Как поднесли фершал а больным по стаканчику полынковой… ух! Так по животу и пошло!

– Ну, ребята, принимайтесь за дело!

Как встрепанные вскочили они с коек, надели халаты и колпаки лазаретные.

– Трепли ее! – крикнул майор.

Начали они трепать госпожу лазаретную: разбежались со страху душки-холодашки, лекаря и фершел а.

– Стой, братцы, надо представить ее заживо полковому командиру, чтоб видел он ее, что за птица такая; во фронт! строй колонну по любому взводу! Скоком, лётом, марш, марш!

Вот выстроились солдатики во фронт, потом построили колонну. Целая армия идет; а лихоманку связали и везут в обозе.
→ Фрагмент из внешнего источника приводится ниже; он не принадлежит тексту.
-- ==== Sys2Proof/Machine/Broker.lean ====
section
/-! DEFINITION. What the Household Broker does when peers come, go or restart (R174, R175, R180), when the station changes
state (R181), and the composition of the station's own ROLL (R141, R142). -/

namespace Sys2Proof.Machine

/-! ## The station's own ROLL -/

/-- One tuner of a ROLL (R142): an open busy-until, and one beyond the range, is sent as 65,535 (R130). An UNTIMED station
sends a busy-until too (log entry 47). -/
def Sched.rollTuner (v : Base) (s : Sched) (t : Tuner) : RollTuner :=
  ⟨(s.tuners.get t).state.code, (s.tuners.get t).directive.mux,
    match s.busyUntil v t with | none => 65535 | some x => shortClamped v x, s.topRank t⟩

/-- The ROLL composed from the station's state (R142). Its sequence and clock are written at the start of each attempt
(R143). -/
def Sched.roll (v : Base) (s : Sched) : Msg :=
  .roll ⟨v.incarnation, 0,
    ⟨!v.timed, v.rxFault, v.station == .leaving, v.station == .joining⟩,
    v.cfg.rollPeriod, 0, v.day, s.usableTuners.length, v.fittedTuners.map (s.rollTuner v)⟩

/-- A ROLL is composed and offered (R141). -/
def Sched.offerRoll (v : Base) (s : Sched) : Sched := s.offer v 31 (s.roll v) none

/-- The roll timer starts with an expiry of the clock and the roll period (R141). -/
def Base.startRoll (v : Base) : Base := { v with rollTimer := some (v.now + v.cfg.rollPeriod * unit) }

/-! ## What stands with a peer -/

/-- A booking is LENT to a station. -/
def Booking.isLentTo (n : Nat) (b : Booking) : Bool := b.state == .lent && b.plan == .lent n

/-- A booking is COVERED by a station. -/
def Booking.isCoveredBy (n : Nat) (b : Booking) : Bool := b.state == .covered && b.plan == .covered n

/-- The handles of the bookings that a test picks, in order of span start and order number (R89). -/
def Sched.pick (s : Sched) (p : Booking → Bool) : List Nat := s.inSpanOrder ((s.bookings.filter p).map (·.handle))

/-- The loss of the host of a LENT booking (R174): before its PREPARE time it comes home, else the peer-lost mark is
set. -/
def Ev.lostHost (v : Base) (e : Ev) (h : Nat) : Ev :=
  match e.s.bk h with
  | none => e
  | some b =>
    if v.clock < b.prepareTime v then e.comeHome v h
    else (e.on fun s => s.modB h fun b => { b with peerLost := true }).arm v h

/-- The loss of the covering station of a COVERED booking (R180): with its start still ahead it comes home and offers its
MARK, else it stays. -/
def Ev.lostCover (v : Base) (e : Ev) (h : Nat) : Ev :=
  match e.s.bk h with
  | none => e
  | some b =>
    if v.clock < b.start then
      let e := e.on fun s => s.modB h fun b => { b.inState .waiting .absent with attempts := 0 }
      (e.on (Sched.offerMark v h)).place v Open.new h
    else e

/-- A booking is LENT to, or COVERED by, a station that a test picks. -/
def Booking.standsWith (p : Nat → Bool) (b : Booking) : Bool :=
  match b.state, b.plan with
  | .lent, .lent n => p n
  | .covered, .covered n => p n
  | _, _ => false

/-- A booking loses the station that hosts or covers it (R174, R180). -/
def Ev.lostStation (v : Base) (e : Ev) (h : Nat) : Ev :=
  match (e.s.bk h).map (·.state) with
  | some BState.lent => e.lostHost v h
  | some BState.covered => e.lostCover v h
  | _ => e

/-- The bookings LENT to or COVERED by the stations that a test picks lose them, in one order of span start and order
number (R89, R174, R180). -/
def Ev.lostBookings (v : Base) (p : Nat → Bool) (e : Ev) : Ev :=
  (e.s.pick (Booking.standsWith p)).foldl (Ev.lostStation v) e

/-- The seek and bid state shared with a peer is voided (R155, R174): its bid goes, an AWARD outstanding to it counts as
its DECLINE, with a WITHDRAW first when the peer is lost, and its holds and lapsed records are discarded. No rule orders
the two: that the DECLINE, by which the booking may be placed at once, comes before the holds go is the model's choice, on a
WARM change as on a loss (log entry 50). -/
def Ev.voidShared (v : Base) (n : Nat) (lost : Bool) (e : Ev) : Ev :=
  let e :=
    match e.s.engine with
    | .idle => e
    | .collecting h w bids => e.on fun s => { s with engine := .collecting h w (bids.filter fun x => x.station != n) }
    | .awaiting h st t bids =>
      if st = n then (if lost then e.withdraw v h n else e).awardeeOut v h n bids
      else e.on fun s => { s with engine := .awaiting h st t (bids.filter fun x => x.station != n) }
  e.on fun s => { s with
    holds := s.holds.filter fun x => x.id.origin != n
    lapsed := s.lapsed.filter fun x => x.id.origin != n }

/-- A peer is lost (R174, R180): its LENT and COVERED bookings are placed again before what else stands with it goes (log
entry 50). -/
def Ev.peerLost (v : Base) (n : Nat) (e : Ev) : Ev := (e.lostBookings v (· == n)).voidShared v n true

/-- A COLD change removes the tally records of the peer (R172). -/
def Ev.dropTallies (n : Nat) (e : Ev) : Ev := e.on fun s => s.orphan .originReset fun r => r.id.origin == n

/-- A COLD change after absence (R174): the tally records go, and the bookings still LENT to the peer with the peer-lost
mark end UNKNOWN. -/
def Ev.coldAfterAbsence (v : Base) (n : Nat) (e : Ev) : Ev :=
  let e := e.dropTallies n
  (e.s.pick fun b => b.isLentTo n && b.peerLost).foldl (fun e h => e.endNow v h fun _ => (.unknown, .peerLost)) e

/-- The station that hosts or covers a booking is PRESENT: the confirm deadline and the peer-lost mark are cleared, and the
trigger of a LENT booking is re-armed (R174, R175). -/
def Ev.hostPresent (v : Base) (n : Nat) (e : Ev) (h : Nat) : Ev :=
  let e := e.on fun s => s.modB h fun b => { b with confirm := none, peerLost := false }
  if (e.s.bk h).any (Booking.isLentTo n) then e.arm v h else e

/-- A peer becomes PRESENT (R156, R174, R175): confirm deadlines and peer-lost marks of the bookings that concern it are
cleared, and the tally records that wait for it are offered. -/
def Ev.peerPresent (v : Base) (n : Nat) (e : Ev) : Ev :=
  let hs := e.s.pick fun b => b.isLentTo n || b.isCoveredBy n
  let e := hs.foldl (Ev.hostPresent v n) e
  e.on (Sched.offerTallies v fun r => r.id.origin == n)

/-! ## Changes of the station state -/

/-- Holds and lapsed records are discarded (R181). -/
def Sched.dropHolds (s : Sched) : Sched := { s with holds := [], lapsed := [] }

/-- The seek ends for every booking (R181): the engine abandons its own, all leave the queue, and each is placed by steps
1, 2, 3, 5 and 6. -/
def Ev.endSeeking (v : Base) (e : Ev) : Ev :=
  let hs := e.s.seekQueue.map (·.handle)
  let e := hs.foldl (fun e h => e.abandon v h) e
  hs.foldl (fun e h => e.place v Open.given h) e

/-- A HOSTED entry is given back on LEAVING (R181): with two segments or fewer RETURN takes the place of its TALLY. -/
def Ev.leaveHosted (v : Base) (e : Ev) (h : Nat) : Ev :=
  match e.s.bk h with
  | none => e
  | some b =>
    let b' := { b with segs := closeOpen v.clock b.segs }
    if b.segs.length ≤ 2 then
      let e := e.on fun s => s.offer v b.rank (b'.returnMsg v .leaving) none
      e.endAt v h v.clock false fun b => if b.segs.isEmpty then (.cancelled, .cancelled) else (.partly, .displaced)
    else e.endNow v h fun b => b.bySegs .displaced .displaced

/-- A LENT booking is called home with a WITHDRAW (R181). -/
def Ev.callHome (v : Base) (e : Ev) (h : Nat) : Ev :=
  match (e.s.bk h).map Booking.plan with
  | some (Plan.lent st) => (e.withdraw v h st).comeHome v h
  | _ => e

/-- The Broker's entry into LEAVING (R181). -/
def Ev.brokerLeaving (v : Base) (e : Ev) : Ev :=
  let e := (e.endSeeking v).on Sched.dropHolds
  let e := (e.s.pick fun b => b.state == .lent).foldl (Ev.callHome v) e
  let e := (e.s.pick fun b => b.state == .covered).foldl (Ev.lostCover v) e
  (e.s.pick fun b => b.hosted && b.state != .ended).foldl (Ev.leaveHosted v) e

/-- The Broker's entry into ISOLATED (R181). -/
def Ev.brokerIsolated (v : Base) (e : Ev) : Ev := (e.endSeeking v).on Sched.dropHolds

/-- The Broker's entry into DETACHED (R181). -/
def Ev.brokerDetached (v : Base) (e : Ev) : Ev :=
  let e := (e.endSeeking v).on fun s => { s.dropHolds with marks := [] }
  (e.on fun s => s.orphan .detached fun _ => true).lostBookings v fun _ => true

/-- The parts of Base that an entry into DETACHED changes: timers stopped and peer table cleared (R194). -/
def Base.detach (v : Base) : Base :=
  { v with
    station := .detached
    joinTimer := none
    leaveTimer := none
    rollTimer := none
    leavingSent := false
    peers := Peer.emptyTable v.cfg.station }

/-- Entry into DETACHED on the scheduling state (R194); `v` is the base after it. -/
def Ev.enterDetached (v : Base) (e : Ev) : Ev := (e.on Sched.emptyQueue).brokerDetached v

/-- The station enters DETACHED as an event of its own, with a STATION notice (R193, R194) after the parts that its endings
call for (log entry 9). -/
def State.goDetached (cause : StationCause) (s : State) : State :=
  let s := { s with base := s.base.detach }
  s.event fun e => ((e.enterDetached s.base).finish s.base).on fun x => x.notice (.station .detached cause)

/-- The Broker's warm-restart state (R181). -/
def Sched.brokerRestart (s : Sched) : Sched := { s.dropHolds with engine := .idle, seekQueue := [], marks := [] }

end Sys2Proof.Machine
end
Как стали подходить к полковой квартире, часовые на городских стенах ужахнулись, бегут докладывать командиру, что турки идут в силе великой, в халатах и колпаках. Командир смотрит, а это свои в госпитальной амуниции. «Господин полковник, честь имею явиться! – крикнул майор, – команда обстоит благополучно, больных ни одного». Обрадовался полковой командир и не знает, как принимать майора, по службе или по дружбе. Как представил майор лихоманку, он так и ахнул и собрал военный совет, что с ней делать? Присуждено было уничтожить ее; а полковой лекарь говорит: «Нет, не дозволю, она по моей части». Пример-майор и секунд подтвердили, что действительно лихоманка не по фронтовой части. Вот и решили отдать лихоманку в распоряжение полкового лекаря; а полковой лекарь взял да и женился на ней. Пошел пир горой! Я там был, микштуру пил; выпил с полбочки, а толку нет!.. ух! трррр!.. что это, братцы, за злая такая барыня!..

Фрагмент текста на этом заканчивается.